In geometry, a curve of constant width is a simple closed curve in the plane whose width (the distance between parallel supporting lines) is the same in all directions. The shape bounded by a curve of constant width is a body of constant width or an orbiform, the name given to these shapes by Leonhard Euler.[1] Standard examples are the circle and the Reuleaux triangle. These curves can also be constructed using circular arcs centered at crossings of an arrangement of lines, as the involutes of certain curves, or by intersecting circles centered on a partial curve.

Every body of constant width is a convex set, its boundary crossed at most twice by any line, and if the line crosses perpendicularly it does so at both crossings, separated by the width. By Barbier's theorem, the body's perimeter is exactly π times its width, but its area depends on its shape, with the Reuleaux triangle having the smallest possible area for its width and the circle the largest. Every superset of a body of constant width includes pairs of points that are farther apart than the width, and every curve of constant width includes at least six points of extreme curvature. Although the Reuleaux triangle is not smooth, curves of constant width can always be approximated arbitrarily closely by smooth curves of the same constant width.

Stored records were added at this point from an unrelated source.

/-- RECV, or RECVS of a source (`named`), of FN `fn`, blocking or not (`nb`): the result word with the slot number and its address,
and the header word (R109). -/
def RecvRow (mk : Issue → Instr) (fn : Nat) (nb named : Bool) : Prop :=
  ∀ i c s s', Issuing i c s s' → LastSlot i s 1 →
    let f := fieldsOf i.word
    let y := threadAt s i
    let j := i.jet
    let ch := (y.reg f.a).toNat
    let src := if named then some (y.reg f.b).toNat else none
    let x := getChan s' j ch
    f.op = 0x18 → f.fn = fn →
    (256 ≤ ch ∨ x.st = .closed → exec (mk i) s = .next (threadFault s' c j i.thread 0x06)) ∧
    (ch < 256 → x.st ≠ .closed → named = false → x.any = false →
      exec (mk i) s = .next (threadFault s' c j i.thread 0x05)) ∧
    (∀ k m, ch < 256 → x.st ≠ .closed → named = true ∨ x.any = true → oldestMsg x src = some (k, m) →
      exec (mk i) s = .next (goesOn i (takeMsg s' j ch k) fun y =>
        (y.setReg f.d (BitVec.ofNat 64 (k * 2 ^ 8 + (x.base + k * x.largest * 64) * 2 ^ 16))).setReg (f.d + 1)
          (BitVec.ofNat 64 (m.src + ch * 2 ^ 16 + (m.len - 1) * 2 ^ 24 + m.tag * 2 ^ 28)))) ∧
    (ch < 256 → x.st ≠ .closed → named = true ∨ x.any = true → oldestMsg x src = none → nb = true →
      exec (mk i) s = .next (goesOn i s' fun y => (y.setReg f.d 2).setReg (f.d + 1) 0)) ∧
    (ch < 256 → x.st ≠ .closed → named = true ∨ x.any = true → oldestMsg x src = none → nb = false →
      exec (mk i) s = .next (startWait s' j i.thread .waitMsg (if named then .recvs ch (y.reg f.b).toNat f.d else .recv ch f.d)))

/-- SPAWN of FN `fn` (R39, R116): the lowest-numbered FREE thread of the jet starts as R38 says, or NO_THREAD is returned. -/
def SpawnRow (mk : Issue → Instr) (fn : Nat) (feed : Bool) : Prop :=
  ∀ i c s s', Issuing i c s s' → LastSlot i s 1 →
    let f := fieldsOf i.word
    let x := threadAt s i
    f.op = 0x1A → f.fn = fn →
    (∀ n < 256, (∀ m < n, (getThread s' i.jet m).st ≠ .free) → (getThread s' i.jet n).st = .free →
      ∃ y : Thread, y.st = .ready ∧ y.feed = feed ∧ y.pc = x.reg f.a ∧ y.preds = 0 ∧ y.flags = 0 ∧ y.wait = .none ∧
        (∀ r, y.reg r = if r = 1 then BitVec.ofNat 64 n else if r = 2 then BitVec.ofNat 64 i.jet
          else if r = 3 then x.reg f.b else 0) ∧
        exec (mk i) s = .next (writesReg i (updThread s' i.jet n fun _ => y) f.d (BitVec.ofNat 64 (256 * n)))) ∧
    ((∀ m < 256, (getThread s' i.jet m).st ≠ .free) → exec (mk i) s = .next (writesReg i s' f.d 5))

/-! The rows of the jet instruction set, each with the OP and FN values that it issues for. -/

/-- OP 0x01 to 0x03 (R88, R90). -/
def integerRows : List ((Issue → Instr) × (Nat → Nat → Bool)) :=
  [(.add, row2 0x01 0x02 0), (.sub, row2 0x01 0x02 1), (.andI, row2 0x01 0x02 2), (.orI, row2 0x01 0x02 3),
   (.xorI, row2 0x01 0x02 4), (.shl, row2 0x01 0x02 5), (.shr, row2 0x01 0x02 6), (.sra, row2 0x01 0x02 7),
   (.mul, row2 0x01 0x02 8), (.mulhu, row2 0x01 0x02 9), (.div, row2 0x01 0x02 10), (.divu, row2 0x01 0x02 11),
   (.rem, row2 0x01 0x02 12), (.remu, row2 0x01 0x02 13), (.min, row2 0x01 0x02 14), (.max, row2 0x01 0x02 15),
   (.minu, row2 0x01 0x02 16), (.maxu, row2 0x01 0x02 17), (.clz, row2 0x01 0x02 18), (.popc, row2 0x01 0x02 19),
   (.liz, row1 0x03 0), (.lih, row1 0x03 1)]

/-- OP 0x04 to 0x06 (R91, R92). -/
def predicateRows : List ((Issue → Instr) × (Nat → Nat → Bool)) :=
  [(.eqI, row2 0x04 0x05 0), (.neI, row2 0x04 0x05 1), (.ltI, row2 0x04 0x05 2), (.ltu, row2 0x04 0x05 3),
   (.geI, row2 0x04 0x05 4), (.geu, row2 0x04 0x05 5), (.feq, row1 0x04 16), (.flt, row1 0x04 17),
   (.fle, row1 0x04 18), (.funCmp, row1 0x04 19), (.pand, row1 0x06 0), (.por, row1 0x06 1), (.pxor, row1 0x06 2),
   (.pnot, row1 0x06 3), (.pset, row1 0x06 4), (.pget, row1 0x06 5)]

Cylinders with constant-width cross-section can be used as rollers to support a level surface. Another application of curves of constant width is for coinage shapes, where regular Reuleaux polygons are a common choice. The possibility that curves other than circles can have constant width makes it more complicated to check the roundness of an object.

Curves of constant width have been generalized in several ways to higher dimensions and to non-Euclidean geometry.

Definitions

Width, and constant width, are defined in terms of the supporting lines of curves; these are lines that touch a curve without crossing it. Every compact curve in the plane has two supporting lines in any given direction, with the curve sandwiched between them. The Euclidean distance between these two lines is the width of the curve in that direction, and a curve has constant width if this distance is the same for all directions of lines. The width of a bounded convex set can be defined in the same way as for curves, by the distance between pairs of parallel lines that touch the set without crossing it, and a convex set is a body of constant width when this distance is nonzero and does not depend on the direction of the lines. Every body of constant width has a curve of constant width as its boundary, and every curve of constant width has a body of constant width as its convex hull.[2][3]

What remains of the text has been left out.